## ACTIVITY
Return exactly the lines below, starting with the one that has "if key < hostBase" and going on through the one that has "def State.readNat (s".

## Stored data
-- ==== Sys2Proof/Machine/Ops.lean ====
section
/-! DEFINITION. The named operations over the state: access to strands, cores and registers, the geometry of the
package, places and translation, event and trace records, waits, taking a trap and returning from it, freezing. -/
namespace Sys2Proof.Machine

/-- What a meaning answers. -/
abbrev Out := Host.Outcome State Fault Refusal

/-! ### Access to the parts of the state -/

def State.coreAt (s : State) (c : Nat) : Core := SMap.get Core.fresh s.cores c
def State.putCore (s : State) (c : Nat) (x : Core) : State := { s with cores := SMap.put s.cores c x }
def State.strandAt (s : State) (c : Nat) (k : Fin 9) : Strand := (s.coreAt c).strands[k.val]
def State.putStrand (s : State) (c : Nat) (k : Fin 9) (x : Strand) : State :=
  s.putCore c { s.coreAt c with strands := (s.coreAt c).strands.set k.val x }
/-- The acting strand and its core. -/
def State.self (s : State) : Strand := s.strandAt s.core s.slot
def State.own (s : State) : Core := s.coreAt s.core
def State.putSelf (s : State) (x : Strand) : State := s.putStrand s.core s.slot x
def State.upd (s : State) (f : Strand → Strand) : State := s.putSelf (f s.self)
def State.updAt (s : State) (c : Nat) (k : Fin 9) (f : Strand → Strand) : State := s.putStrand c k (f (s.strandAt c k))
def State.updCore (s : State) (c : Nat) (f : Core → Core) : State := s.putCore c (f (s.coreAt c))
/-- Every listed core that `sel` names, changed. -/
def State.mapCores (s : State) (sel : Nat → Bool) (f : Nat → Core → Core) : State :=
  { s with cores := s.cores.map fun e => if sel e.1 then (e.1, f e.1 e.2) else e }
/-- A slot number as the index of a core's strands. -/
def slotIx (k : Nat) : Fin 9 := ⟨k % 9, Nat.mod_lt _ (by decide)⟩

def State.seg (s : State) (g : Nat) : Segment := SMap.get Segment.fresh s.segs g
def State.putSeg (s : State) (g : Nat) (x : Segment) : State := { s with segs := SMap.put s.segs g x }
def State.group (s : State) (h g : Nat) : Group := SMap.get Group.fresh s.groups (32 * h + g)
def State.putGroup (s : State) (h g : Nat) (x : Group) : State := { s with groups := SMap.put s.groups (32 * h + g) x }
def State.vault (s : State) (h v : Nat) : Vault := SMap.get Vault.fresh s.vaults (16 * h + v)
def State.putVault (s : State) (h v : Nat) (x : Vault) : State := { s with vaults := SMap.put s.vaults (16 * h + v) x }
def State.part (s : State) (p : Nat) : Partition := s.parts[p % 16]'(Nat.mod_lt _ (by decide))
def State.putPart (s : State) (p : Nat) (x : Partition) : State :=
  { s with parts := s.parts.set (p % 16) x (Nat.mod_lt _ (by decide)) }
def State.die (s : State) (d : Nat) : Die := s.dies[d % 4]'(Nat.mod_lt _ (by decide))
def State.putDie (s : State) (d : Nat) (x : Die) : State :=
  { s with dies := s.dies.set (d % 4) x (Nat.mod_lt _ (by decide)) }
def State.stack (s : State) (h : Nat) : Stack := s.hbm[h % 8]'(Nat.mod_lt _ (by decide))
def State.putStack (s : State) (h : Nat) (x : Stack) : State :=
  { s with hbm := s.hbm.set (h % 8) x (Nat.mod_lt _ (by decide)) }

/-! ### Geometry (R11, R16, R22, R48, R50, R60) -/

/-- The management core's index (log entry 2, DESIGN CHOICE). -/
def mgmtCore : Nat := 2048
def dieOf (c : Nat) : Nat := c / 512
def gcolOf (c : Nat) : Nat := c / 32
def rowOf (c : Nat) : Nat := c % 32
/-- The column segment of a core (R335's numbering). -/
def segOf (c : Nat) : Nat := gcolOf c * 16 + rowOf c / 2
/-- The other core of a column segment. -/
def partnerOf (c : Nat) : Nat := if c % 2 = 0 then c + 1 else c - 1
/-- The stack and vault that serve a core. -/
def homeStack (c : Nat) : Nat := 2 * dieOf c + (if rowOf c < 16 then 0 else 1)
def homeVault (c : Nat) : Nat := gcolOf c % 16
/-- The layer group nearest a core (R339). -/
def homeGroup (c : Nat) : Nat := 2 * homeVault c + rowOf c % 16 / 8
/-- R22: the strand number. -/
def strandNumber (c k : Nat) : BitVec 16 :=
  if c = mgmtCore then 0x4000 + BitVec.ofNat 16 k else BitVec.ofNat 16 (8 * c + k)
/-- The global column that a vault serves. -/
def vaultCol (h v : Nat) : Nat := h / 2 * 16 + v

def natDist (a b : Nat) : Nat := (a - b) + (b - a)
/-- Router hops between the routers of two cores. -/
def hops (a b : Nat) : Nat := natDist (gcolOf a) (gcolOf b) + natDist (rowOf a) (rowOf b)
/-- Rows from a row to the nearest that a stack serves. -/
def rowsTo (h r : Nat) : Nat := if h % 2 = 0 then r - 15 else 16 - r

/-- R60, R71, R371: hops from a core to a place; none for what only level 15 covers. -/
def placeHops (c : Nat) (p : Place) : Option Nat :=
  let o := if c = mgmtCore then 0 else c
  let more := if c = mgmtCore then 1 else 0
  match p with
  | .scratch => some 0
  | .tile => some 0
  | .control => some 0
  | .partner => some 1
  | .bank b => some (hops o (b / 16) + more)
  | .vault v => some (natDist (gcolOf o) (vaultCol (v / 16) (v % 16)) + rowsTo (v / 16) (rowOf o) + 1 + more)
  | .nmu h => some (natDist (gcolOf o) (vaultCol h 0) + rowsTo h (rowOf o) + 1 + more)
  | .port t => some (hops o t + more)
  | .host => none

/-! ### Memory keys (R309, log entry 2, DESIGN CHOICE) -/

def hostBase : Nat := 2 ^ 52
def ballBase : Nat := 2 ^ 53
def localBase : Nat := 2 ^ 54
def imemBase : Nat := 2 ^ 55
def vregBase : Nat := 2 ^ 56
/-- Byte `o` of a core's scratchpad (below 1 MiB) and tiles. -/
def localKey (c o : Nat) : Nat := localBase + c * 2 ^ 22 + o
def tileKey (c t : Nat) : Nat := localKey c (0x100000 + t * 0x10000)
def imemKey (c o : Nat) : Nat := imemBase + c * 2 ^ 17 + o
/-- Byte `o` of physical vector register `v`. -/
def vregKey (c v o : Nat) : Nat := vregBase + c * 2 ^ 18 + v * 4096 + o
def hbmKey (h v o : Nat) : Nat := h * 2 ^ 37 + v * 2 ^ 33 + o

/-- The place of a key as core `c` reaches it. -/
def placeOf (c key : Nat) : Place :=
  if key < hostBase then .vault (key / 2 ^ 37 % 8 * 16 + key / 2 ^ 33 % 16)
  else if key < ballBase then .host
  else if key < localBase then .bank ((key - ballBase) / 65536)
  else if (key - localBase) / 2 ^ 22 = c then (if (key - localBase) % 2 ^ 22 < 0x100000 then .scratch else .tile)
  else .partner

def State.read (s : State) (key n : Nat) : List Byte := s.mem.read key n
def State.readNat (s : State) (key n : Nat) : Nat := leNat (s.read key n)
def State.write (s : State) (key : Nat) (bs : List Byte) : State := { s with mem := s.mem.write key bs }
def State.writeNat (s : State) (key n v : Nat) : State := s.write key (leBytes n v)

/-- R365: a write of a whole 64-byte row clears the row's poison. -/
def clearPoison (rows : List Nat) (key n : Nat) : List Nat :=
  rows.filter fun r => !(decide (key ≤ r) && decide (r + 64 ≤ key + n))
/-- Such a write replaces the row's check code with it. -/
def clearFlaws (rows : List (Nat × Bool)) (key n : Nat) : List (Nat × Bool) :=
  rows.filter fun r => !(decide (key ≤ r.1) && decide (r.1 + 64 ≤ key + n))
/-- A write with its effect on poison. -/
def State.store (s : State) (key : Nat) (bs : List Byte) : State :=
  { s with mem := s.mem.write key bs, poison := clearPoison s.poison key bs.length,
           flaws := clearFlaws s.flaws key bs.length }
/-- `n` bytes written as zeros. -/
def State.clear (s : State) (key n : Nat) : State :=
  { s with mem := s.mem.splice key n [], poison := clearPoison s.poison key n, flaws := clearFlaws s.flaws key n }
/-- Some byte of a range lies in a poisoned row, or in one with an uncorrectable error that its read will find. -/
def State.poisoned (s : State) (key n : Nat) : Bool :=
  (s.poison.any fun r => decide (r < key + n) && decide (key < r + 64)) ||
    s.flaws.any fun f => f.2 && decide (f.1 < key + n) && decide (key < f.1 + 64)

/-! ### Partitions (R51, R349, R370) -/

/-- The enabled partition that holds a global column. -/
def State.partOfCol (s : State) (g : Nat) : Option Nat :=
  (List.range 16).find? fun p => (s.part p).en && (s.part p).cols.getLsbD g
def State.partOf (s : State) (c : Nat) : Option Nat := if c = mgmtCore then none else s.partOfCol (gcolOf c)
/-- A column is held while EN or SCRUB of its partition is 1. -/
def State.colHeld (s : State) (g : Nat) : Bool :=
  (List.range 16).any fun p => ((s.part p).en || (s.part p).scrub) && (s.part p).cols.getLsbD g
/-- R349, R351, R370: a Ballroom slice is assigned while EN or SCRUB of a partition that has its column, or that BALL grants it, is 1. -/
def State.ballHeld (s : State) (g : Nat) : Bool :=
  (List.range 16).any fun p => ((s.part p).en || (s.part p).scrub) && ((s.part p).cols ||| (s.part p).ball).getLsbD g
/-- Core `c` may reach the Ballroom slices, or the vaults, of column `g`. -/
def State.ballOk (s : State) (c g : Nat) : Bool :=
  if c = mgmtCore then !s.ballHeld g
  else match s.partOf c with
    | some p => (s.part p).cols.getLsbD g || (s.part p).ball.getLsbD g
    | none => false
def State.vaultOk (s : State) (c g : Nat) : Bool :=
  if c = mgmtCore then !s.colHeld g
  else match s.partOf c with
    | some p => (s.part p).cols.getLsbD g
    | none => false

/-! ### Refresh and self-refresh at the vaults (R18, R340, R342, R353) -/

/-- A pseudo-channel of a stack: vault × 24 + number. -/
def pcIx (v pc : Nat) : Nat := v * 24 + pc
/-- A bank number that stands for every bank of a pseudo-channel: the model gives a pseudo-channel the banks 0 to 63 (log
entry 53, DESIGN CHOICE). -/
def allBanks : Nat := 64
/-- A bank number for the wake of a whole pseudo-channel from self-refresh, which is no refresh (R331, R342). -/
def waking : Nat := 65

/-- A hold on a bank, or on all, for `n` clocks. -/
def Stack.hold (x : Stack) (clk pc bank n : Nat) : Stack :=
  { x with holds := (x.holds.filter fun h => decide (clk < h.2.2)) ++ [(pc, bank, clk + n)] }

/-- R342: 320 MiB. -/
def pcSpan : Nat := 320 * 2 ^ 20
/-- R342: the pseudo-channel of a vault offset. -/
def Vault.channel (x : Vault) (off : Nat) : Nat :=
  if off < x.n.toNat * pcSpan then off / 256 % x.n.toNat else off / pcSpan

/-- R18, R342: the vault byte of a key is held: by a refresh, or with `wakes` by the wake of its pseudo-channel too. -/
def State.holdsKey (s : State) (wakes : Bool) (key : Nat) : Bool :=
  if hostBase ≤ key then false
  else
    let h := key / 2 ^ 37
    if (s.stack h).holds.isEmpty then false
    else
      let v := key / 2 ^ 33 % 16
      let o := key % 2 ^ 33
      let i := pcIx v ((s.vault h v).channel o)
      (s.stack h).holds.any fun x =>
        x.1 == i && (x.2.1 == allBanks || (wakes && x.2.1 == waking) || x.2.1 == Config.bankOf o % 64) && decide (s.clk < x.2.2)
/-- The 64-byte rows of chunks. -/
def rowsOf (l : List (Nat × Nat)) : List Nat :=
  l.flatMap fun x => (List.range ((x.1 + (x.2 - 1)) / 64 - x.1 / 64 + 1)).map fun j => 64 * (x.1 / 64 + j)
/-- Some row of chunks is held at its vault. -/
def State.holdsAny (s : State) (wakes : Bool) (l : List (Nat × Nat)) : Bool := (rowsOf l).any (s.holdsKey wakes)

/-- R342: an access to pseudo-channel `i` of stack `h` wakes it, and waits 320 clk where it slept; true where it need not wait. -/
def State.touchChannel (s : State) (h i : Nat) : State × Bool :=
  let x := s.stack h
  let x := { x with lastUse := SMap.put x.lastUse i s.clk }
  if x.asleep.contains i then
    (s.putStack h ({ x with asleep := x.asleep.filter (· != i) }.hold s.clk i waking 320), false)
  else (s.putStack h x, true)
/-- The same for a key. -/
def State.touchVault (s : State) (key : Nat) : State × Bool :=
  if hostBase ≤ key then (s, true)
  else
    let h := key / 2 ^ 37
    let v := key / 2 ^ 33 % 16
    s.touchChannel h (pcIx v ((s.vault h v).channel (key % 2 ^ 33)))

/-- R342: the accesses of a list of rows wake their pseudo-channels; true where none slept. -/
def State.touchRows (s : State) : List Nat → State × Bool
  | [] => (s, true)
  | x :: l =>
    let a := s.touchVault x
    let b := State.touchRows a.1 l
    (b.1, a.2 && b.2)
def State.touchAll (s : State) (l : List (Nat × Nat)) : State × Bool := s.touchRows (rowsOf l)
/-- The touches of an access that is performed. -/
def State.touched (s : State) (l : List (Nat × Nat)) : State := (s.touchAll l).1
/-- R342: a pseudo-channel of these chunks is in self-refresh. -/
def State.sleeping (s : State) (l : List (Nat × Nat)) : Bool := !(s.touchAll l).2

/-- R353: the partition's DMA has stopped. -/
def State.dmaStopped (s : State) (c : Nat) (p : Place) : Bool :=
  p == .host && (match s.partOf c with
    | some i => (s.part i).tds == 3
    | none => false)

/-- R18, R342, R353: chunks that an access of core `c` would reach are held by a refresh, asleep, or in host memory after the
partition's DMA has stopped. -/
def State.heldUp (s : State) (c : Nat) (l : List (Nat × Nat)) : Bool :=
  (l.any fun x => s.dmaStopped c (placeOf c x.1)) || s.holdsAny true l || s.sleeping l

## PROBLEM SOLUTION
  if key < hostBase then .vault (key / 2 ^ 37 % 8 * 16 + key / 2 ^ 33 % 16)
  else if key < ballBase then .host
  else if key < localBase then .bank ((key - ballBase) / 65536)
  else if (key - localBase) / 2 ^ 22 = c then (if (key - localBase) % 2 ^ 22 < 0x100000 then .scratch else .tile)
  else .partner

def State.read (s : State) (key n : Nat) : List Byte := s.mem.read key n
def State.readNat (s : State) (key n : Nat) : Nat := leNat (s.read key n)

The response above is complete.